1.1
In cassatie kan worden uitgegaan van de volgende feiten:1
(i) De coöperatie was (indirect) enig aandeelhouder van VAOP. De leden van de coöperatie waren ongeveer 150 Nederlandse gemeenten en samenwerkingsverbanden van gemeenten. De activiteiten van VAOP bestonden uit in- en verkoop van OPK.
(ii) VAOP is op 11 juli 2011, onder intrekking van de op 24 juni 2011 verleende surseance van betaling, failliet verklaard met benoeming van mr. Steffens tot curator.

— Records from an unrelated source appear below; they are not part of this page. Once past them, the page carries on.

theorem link_ne_silent_of_takes {s : State} {f : Frame} (h : s.takes f = true) : s.tif.link ≠ .silent := by
  intro hl
  simp [State.takes, hl] at h

theorem link_ne_silent_of_sends {s : State} {p : TxFrame → Bool} (h : s.sends p = true) : s.tif.link ≠ .silent := by
  intro hl
  simp [State.sends, hl] at h

theorem taken_keeps {s : State} (h : s.tif.link ≠ .silent) : Keeps s (taken s) := by
  unfold taken
  split
  · exact (windowEnds_keeps _ _ h).trans (attemptTaken_keeps _)
  · exact windowEnds_keeps _ _ h

theorem takeFrame_keeps {i : Instr} {act : State → State} {s : State} (h : ∀ u, Keeps u (act u)) :
    Keeps s (takeFrame i act s) := by
  unfold takeFrame
  split
  · split
    · next ht => exact (taken_keeps (link_ne_silent_of_takes ht)).trans (h _)
    · exact .refl s
  · exact .refl s

theorem serve_keeps {i : Instr} {st : StationId} {ref : Byte} {kind : BitVec 4} {act : State → Reply} {s : State}
    (h : ∀ u, Keeps u (act u).state) : Keeps s (serve i st ref kind act s) := by
  refine takeFrame_keeps fun u => ?_
  split
  · exact (fh_keeps u _).trans ((h _).trans (enqueue_keeps _ _))
  · exact .refl u

theorem runOnly_keeps {act : State → Reply} {s : State} (h : s.ss.node = .run → Keeps s (act s).state) :
    Keeps s (runOnly act s).state := by
  unfold runOnly
  split
  · next hn => exact h hn
  · exact .refl s

theorem setupOnly_keeps {act : State → Reply} {s : State} (h : s.ss.node = .setup → Keeps s (act s).state) :
    Keeps s (setupOnly act s).state := by
  unfold setupOnly
  split
  · next hn => exact h hn
  · exact .refl s

theorem inRun_keeps {act : State → State} {s : State} (h : s.ss.node = .run → Keeps s (act s)) : Keeps s (inRun act s) := by
  unfold inRun
  split
  · next hn => exact h hn
  · exact .refl s

theorem onGroup_keeps {a : GroupAddr} {act : Fin 8 → State → State} {s : State} (h : ∀ k, Keeps s (act k s)) :
    Keeps s (onGroup a act s) := by
  unfold onGroup
  split
  · exact h _
  · exact .refl s

theorem resetNode_keeps (straps : Straps) (c : ResetCause) (s : State) : Keeps s (resetNode straps c s) :=
  ⟨rfl, fun _ => rfl, fun _ => rfl, fun _ => rfl, fun _ => rfl, fun _ => rfl, fun _ => rfl, fun _ => rfl⟩

/-- The end of a reset finds the node HELD, where DEN and the pulse lines are low (R43). -/
theorem endReset_keeps {s : State} (hn : s.ss.node = .held) : Keeps s (endReset s) := by
  unfold endReset
  split
  · refine ⟨rfl, fun hd => ?_, id, id, id, id, fun _ => (recordRight_iff _).2 nofun, fun hl => ?_⟩
    · simpa [State.denRight, hn] using hd
    · simpa [State.linesLow, hn] using hl
  · exact .refl s

theorem sampleStraps_keeps (s : State) (x : Straps) : Keeps s { s with ss := { s.ss with straps := x } } :=
  ⟨rfl, id, id, id, id, id, id, id⟩

theorem chooseFrame_keeps {s t : State} (h : chooseFrame s = some t) : Keeps s t ∧ t.tif.link = s.tif.link := by
  unfold chooseFrame at h
  split at h
  · cases h
    exact ⟨keeps_tif _ Iff.rfl, rfl⟩
  · split at h
    · cases h
      exact ⟨keeps_tif _ Iff.rfl, rfl⟩
    · obtain ⟨q, -, rfl⟩ := Option.map_eq_some_iff.1 h
      exact ⟨keeps_tif _ Iff.rfl, rfl⟩

theorem attemptStart_keeps (bits : List TrunkBit) (s : State) :
    ∃ t, execAttemptStart s bits = .next t ∧ Keeps s t := by
  refine ⟨_, rfl, ?_⟩
  split
  · next h =>
    have hread : Keeps s (readLine bits s) := keeps_tif _ Iff.rfl
    refine hread.trans ?_
    dsimp only
    split
    · split
      · next t ht =>
        obtain ⟨hk, hl⟩ := chooseFrame_keeps ht
        have hlisten : t.tif.link = .listening := hl.trans h.1
        exact hk.trans (keeps_tif _ (iff_of_false nofun (by simp [hlisten])))
      · exact .refl _
    · exact .refl _
  · exact .refl s

theorem attemptWaits_keeps (s : State) : Keeps s (attemptWaits s) := by
  unfold attemptWaits
  split
  · exact keeps_tif _ Iff.rfl
  · split
    · exact .refl s
    · split
      · exact dropOnLine_keeps s
      · refine (txQueue_keeps s (s.tif.queue.map fun x => { x with onLine := false })).trans ?_
        dsimp only
        split
        · exact .refl _
        · exact (foldHeld_tame _ _).keeps
        · exact .refl _
        · exact (noticeWaits_tame _).keeps

theorem abandoned_keeps (f : TxFrame) (s : State) : Keeps s (abandoned f s) := by
  unfold abandoned
  split
  · split
    · exact ((localHalt_tame _ _ _ _ s).trans (produce_tame _ _ _)).keeps
    · exact .refl s
  · exact ((produce_tame _ _ s).trans (releaseHeld_tame _ _)).keeps
  · exact fh_keeps s _
  · exact (noticeAbandoned_tame s).keeps

theorem attemptVoid_keeps (s : State) : Keeps s (attemptVoid s) := by
  unfold attemptVoid
  dsimp only
  split
  · split
    · exact .refl s
    · split
      · exact (owed_tame s _).keeps.trans (guardTake_keeps _ _ _)
      · exact keeps_tif _ Iff.rfl
  · split
    · exact .refl s
    · split
      · exact dropOnLine_keeps s
      · split
        · exact (dropOnLine_keeps s).trans (abandoned_keeps _ _)
        · exact Keeps.trans (t := countVoid s) (keeps_tif _ Iff.rfl) (attemptWaits_keeps _)

theorem driveDen_keeps (s : State) : Keeps s (driveDen s) := keeps_gd _ (fun _ => driveDen_denRight s) id

/-- The entry into SILENT (R16): DEN is driven low at its end, and every other law is kept from the start. -/
theorem enterSilent_keeps (s : State) : Keeps s (enterSilent s) := by
  have hguard : Keeps (silence s) (enterSilent s) := by
    unfold enterSilent
    refine Keeps.trans ?_ ((stopTimer_tame _).keeps.trans (driveDen_keeps _))
    split
    · split
      · exact guardLeave_keeps _ _ _
      · next h => exact guardAdd_keeps _ _ h
    · exact guardNote_keeps _ nofun
  exact ⟨hguard.pending, fun _ => driveDen_denRight _, hguard.tags, hguard.lists, hguard.counters, hguard.readySets,
    fun _ => hguard.record ((recordRight_iff _).2 nofun), fun _ => hguard.lines rfl⟩

/-! ### Groups and requests -/

theorem foldl_keeps {α : Type} (f : State → α → State) (l : List α) (h : ∀ s a, Keeps s (f s a)) (s : State) :
    Keeps s (l.foldl f s) := by
  induction l generalizing s with
  | nil => exact .refl s
  | cons a l ih => exact (h s a).trans (ih _)

/-- A roster that holds a station and a ready set holds them together (R87). -/
theorem addStation_and {ready roster : StationSet} {n : StationId} (hr : ready &&& roster = ready)
    (hn : hasStation roster n = true) : addStation ready n &&& roster = addStation ready n := by
  refine BitVec.eq_of_getLsbD_eq fun i hi => ?_
  have hri : (ready.getLsbD i && roster.getLsbD i) = ready.getLsbD i := by rw [← BitVec.getLsbD_and, hr]
  have hbit : (1#64 <<< n.toNat).getLsbD i = true → roster.getLsbD i = true := by
    intro h
    have hin : i = n.toNat := by
      simp only [BitVec.getLsbD_shiftLeft, BitVec.getLsbD_one, Bool.and_eq_true, decide_eq_true_eq, Bool.not_eq_true',
        decide_eq_false_iff_not] at h
      omega
    rw [hin]
    exact hn
  simp only [addStation, BitVec.getLsbD_and, BitVec.getLsbD_or] at hri ⊢
  cases h1 : ready.getLsbD i <;> cases h2 : roster.getLsbD i <;> cases h3 : (1#64 <<< n.toNat).getLsbD i <;> simp_all

/-- A live group with a READY recorded (R87). -/
def Group.recording (g : Group) (source : StationId) : Group := { g with ready := addStation g.ready source }

/-- The state with a READY recorded, before the slot fires (R87). -/
def readyRecorded (k : Fin 8) (g : Group) (source : StationId) (s : State) : State :=
  let s' := s.setSlot k (.live (g.recording source))
  if source = s.own ∧ g.state = .armed then announced k s' else s'

theorem recordReady_eq (k : Fin 8) (g : Group) (source : StationId) (s : State) :
    recordReady k g source s =
      if addStation g.ready source = g.roster ∧ g.state = .armed ∧ (readyRecorded k g source s).headAnnounced k = true then
        fire k (g.recording source) (readyRecorded k g source s)
      else readyRecorded k g source s := rfl

theorem announced_tame (k : Fin 8) (s : State) : Tame s (announced k s) := by
  unfold announced
  split
  · exact setHeadState_tame _ s
  · exact .refl s

theorem readyRecorded_tame {s : State} {k : Fin 8} {g : Group} {source : StationId} (hg : s.group? k = some g)
    (hh : s.slotHalted k = false) (hm : hasStation g.roster source = true) : Tame s (readyRecorded k g source s) := by
  have hrecord : Tame s (s.setSlot k (.live (g.recording source))) := by
    refine .of_slot k _ fun hr => ?_
    rw [group_eq_some.1 hg] at hr
    refine ⟨addStation_and hr.1 hm, fun c o hc => ?_⟩
    have hstate : g.state = .halted c o := hc
    simp [State.slotHalted, hg, hstate] at hh
  unfold readyRecorded
  dsimp only
  split
  · exact hrecord.trans (announced_tame k _)
  · exact hrecord

theorem fire_keeps (k : Fin 8) (g : Group) {s : State} (hn : s.ss.node = .run) : Keeps s (fire k g s) :=
  ((setSlot_emptied_tame s k g .opened (g.sequence + 1)).trans ((stopTimer_tame _).trans (startHead_tame hn))).keeps.trans
    (settle_keeps _)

Op 23 september 2011 is de coöperatie failliet verklaard, eveneens met benoeming van mr. Steffens tot curator.2
(iii) Sortiva en [eiseres 2] zijn gevestigd op hetzelfde adres in Wognum. Sortiva houdt zich bezig met een groothandel in en de verwerking van alle recyclebare afvalstromen. [eiseres 2] houdt zich onder meer bezig met een groothandel in en de inzameling van alle soorten recyclebare afvalstromen, met name papier en kunststoffen. Sortiva en [eiseres 2] hebben werkzaamheden verricht voor VAOP.
(iv) VAOP kocht OPK van de gemeenten die (indirect) lid waren van de coöperatie. VAOP verkocht nagenoeg al het ingezamelde papier aan de papierfabriek Stora Enso in België en het ingezamelde karton aan handelaren.
(v) Bij brief van 31 mei 20113 hebben Sortiva en [eiseres 2] aan VAOP meegedeeld dat zij de leveringen aan de afnemers van VAOP hadden gestaakt en dat zij de goederen onder zich zouden houden als zekerheid voor de betaling van de nog openstaande nota’s.
(vi) Na de faillietverklaring van VAOP heeft de curator bij faxbrief van 12 juli 20114 aan [eiseres 2] meegedeeld dat uit de voorraadadministratie van VAOP blijkt dat [eiseres 2] nog een voorraad van VAOP onder zich heeft, dat zij deze niet mag vervreemden zonder toestemming van de curator en dat zij opgave moet doen van de aard en omvang van de voorraad.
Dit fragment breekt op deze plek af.